Как-то раз в выходные я отправилась навестить госпожу Сато. Было двадцать девятое число. Мы шили, наши подушки лежали у самых дверей, выходящих в сад. Я задумалась, оставив работу, устремила невидящий взгляд на выложенную камнями дорожку, которая бежала меж двух холмиков, огибала большой каменный фонарь и скрывалась в рощице низкорослых деревьев.
— О чём задумалась, О-Эцу-сан? — спросила госпожа Сато. — Тебя что-то тревожит?
Я обернулась к ней и прочла в её взгляде искреннюю заботу. Быть может, под влиянием школы я сделалась менее скрытной. Во всяком случае, я рассказала госпоже Сато о своём затруднении.
Госпожа Сато немедля проявила участие.
— К моему стыду, святилища у нас нет, — сказала она, — и я даже не могу оправдаться тем, что мы якобы христиане. Мы не принадлежим ни к одной религии. В последнее время стало модно подражать западному образу жизни, поэтому у нас и нет домашнего святилища. Но оно есть в домике монахини в глубине сада.

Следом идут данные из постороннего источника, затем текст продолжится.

-- ==== Sys2Proof/Tests/Slice0.lean ====
section
/-! SUPPORT. Tests on small states, and for every statement with hypotheses a witness that they can hold. Expected values
are those of spec/95_test_vectors.md, named by their numbers, or are written out from the tables of spec/30_encoding.md. -/

namespace Sys2Proof.Tests

open Sys2Proof Sys2Proof.Machine

/-! ## Small states -/

/-- The parameters of 95_test_vectors with one slot. -/
def one : Params := { Params.reference with nSess := 1 }

/-- A session in Play at OFFSET `off` of a source of `len` bytes, with one frame due (10 frames a second, 100 ms). -/
def player (off len : Nat) : Session :=
  { Session.hardwareReset 0 with
    inUse := true
    status := .play
    srcLen := BitVec.ofNat 32 len
    offset := BitVec.ofNat 32 off
    fps := 10
    nowL := 100
    target := 1 }

/-- The session `x` with the source bytes `bytes`, then zeros. -/
def fed (bytes : List Byte) (x : Session) : Session := { x with srcBytes := bytes }

/-- A machine of one slot that holds `x`, in phase `p`; source 0 has the length `x` opened and the bytes `bytes`, then
zeros. -/
def stand (p : Phase) (x : Session) (bytes : List Byte) : State :=
  { cfg := one
    sources := [⟨0, x.srcLen.toNat, bytes⟩]
    slots := [fed bytes x]
    phase := p
    port := none
    result := none
    leases := [0]
    freeCount := 2 }

/-- At the fetch of a chunk at OFFSET 8 with the payload `payload`, the last of the source. -/
def chunkAt (payload : List Byte) : State :=
  stand (.fetch 0) (player 8 (16 + payload.length)) (List.replicate 16 0 ++ payload)

/-- The session of that machine. -/
def reader (payload : List Byte) : Session :=
  fed (List.replicate 16 0 ++ payload) (player 8 (16 + payload.length))

/-- The header of a chunk. -/
def header (len : Nat) (aux0 aux1 : Byte) : ChunkHdr := ⟨BitVec.ofNat 24 len, 0, aux0, aux1⟩

/-- The payload of V-CB-5. -/
def codebook5 : List Byte :=
  [0x10, 0x11, 0x12, 0x13, 0x80, 0x80, 0x20, 0x21, 0x22, 0x23, 0x80, 0x80, 0x30, 0x31, 0x32, 0x33, 0x80, 0x80, 0x40, 0x41,
    0x42, 0x43, 0x80, 0x80, 0x00, 0x01, 0x02, 0x03]

/-- The 2x2 tile with the pixels b, b+1 / b+2, b+3. -/
def small (b : Nat) : Tile :=
  [[BitVec.ofNat 32 b, BitVec.ofNat 32 (b + 1)], [BitVec.ofNat 32 (b + 2), BitVec.ofNat 32 (b + 3)]]

/-- The 4x4 tile of V-CB-5. -/
def tile5 : Tile :=
  [[0x10, 0x11, 0x20, 0x21], [0x12, 0x13, 0x22, 0x23], [0x30, 0x31, 0x40, 0x41], [0x32, 0x33, 0x42, 0x43]]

— В домике монахини в глубине сада! — повторила я изумлённо.
Госпожа Сато объяснила, что некогда земля, на которой стоит их дом, принадлежала древнему храму, там служила монахиня, но из-за житейских перипетий храм обнищал. Землю продали майору Сато с условием, что крытую соломой хижину, где некогда обитал храмовый служка, сносить не будут и позволят остаться в ней очень старой и очень добродетельной монахине, желавшей дожить в любимом месте.

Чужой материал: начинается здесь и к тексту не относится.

-- ==== Sys2Proof/Machine/Transfer.lean ====
section
/-! DEFINITION. TRANSFER and the seven rows of its table (40_transfer.md). A row's meaning is the row's pseudocode; the
condition that selects the row is tested once, by TRANSFER itself and by `decodeTransfer` (R69, R90; log entry 13). -/

namespace Sys2Proof.Machine

/-- XFER.POLL (R91). -/
def execXferPoll (s : State) : Result := transferRow s (lo8 Config.idConst) Config.tsIdMsb true

/-- XFER.SELECT (R92). -/
def execXferSelect (s : State) : Result := transferRow s Config.idleByte Config.tsIdle true

/-- XFER.OTHER (R93). -/
def execXferOther (_b : Byte) (s : State) : Result := transferRow s Config.idleByte Config.tsIdle false

/-- XFER.IDMSB (R94): the byte is ignored. -/
def execXferIdMsb (_b : Byte) (s : State) : Result := transferRow s (hi8 Config.idConst) Config.tsButtonsLsb true

/-- XFER.BTNLSB (R95): the byte is ignored, and `btn` is read live (R103). -/
def execXferBtnLsb (_b : Byte) (s : State) : Result := transferRow s (lo8 s.btn) Config.tsButtonsMsb true

/-- XFER.BTNMSB (R96): the byte is ignored, and `btn` is read live (R103). -/
def execXferBtnMsb (_b : Byte) (s : State) : Result := transferRow s (hi8 s.btn) Config.tsIdle false

/-- XFER.ILLEGAL (R97): the byte is ignored, and the fault is raised. -/
def execXferIllegal (_b : Byte) (s : State) : Result := raiseInvariantViolation s

/-- TRANSFER (R90): the row is selected by `ts` first, then, in Idle only, by the byte. -/
def execTransfer (b : Byte) (s : State) : Result :=
  if s.ts = Config.tsIdle then
    if b = Config.cmdPoll then execXferPoll s
    else if b = Config.cmdSelect then execXferSelect s
    else execXferOther b s
  else if s.ts = Config.tsIdMsb then execXferIdMsb b s
  else if s.ts = Config.tsButtonsLsb then execXferBtnLsb b s
  else if s.ts = Config.tsButtonsMsb then execXferBtnMsb b s
  else execXferIllegal b s

end Sys2Proof.Machine
end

В тот вечер мы отправились в гости к монахине, прошли по дорожке из камней между холмиков, обошли каменный фонарь и увидели сквозь листву домик в окружении невысокой живой изгороди. За бумажными дверями теплилась свеча, слышался привычный моему уху слабый стук деревянного барабана и негромкий буддийский напев. Я понурила голову и в темноте прослезилась от тоски по дому.

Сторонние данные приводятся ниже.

-- ==== Sys2Proof/Machine/Step.lean ====
section
/-! DEFINITION. The step of the machine: one cycle of the clocked binding, or one call at the operation level. -/

namespace Sys2Proof.Machine

/-- One step (R5, R75). -/
def step (s : State) : Host.Outcome State Fault Refusal := takeInput s

/-- `s` with a table word placed so that the very next step performs it (log entry 11). -/
def State.withFetchWord (s : State) (nbits w : Nat) : State := placeTableWord s nbits w

end Sys2Proof.Machine
end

Госпожа Сато открыла простую бамбуковую калитку.
— Прошу прощения, можно войти? — кротко спросила она.
Пение смолкло. Дверь отодвинули, и нас радушно приветствовала добрая старушка в сером хлопковом одеянии.
Комната была обставлена очень просто, не считая изящного храмового святилища, лакированного, позолоченного. Святилище потемнело от времени и непрестанно курящихся благовоний. Пред золочёным Буддой лежала стопка потрёпанных книжечек с сутрами и маленький деревянный барабан, стук которого мы слышали.
Монахиня была кроткая и милая, как моя бабушка; я, не смущаясь, объяснила ей моё затруднение и показала бумагу со священным именем. Монахиня благоговейно поднесла её ко лбу, затем отнесла в святилище и положила пред Буддой. Мы провели простое богослужение — вроде тех, какие некогда устраивали дома, в комнате досточтимой бабушки, — и я оставила драгоценную бумагу храниться в её святилище. Отныне в последнюю пятницу каждого месяца я навещала благочестивую монахиню, слушала, как она негромко поёт молитвы в память о дне смерти моего отца.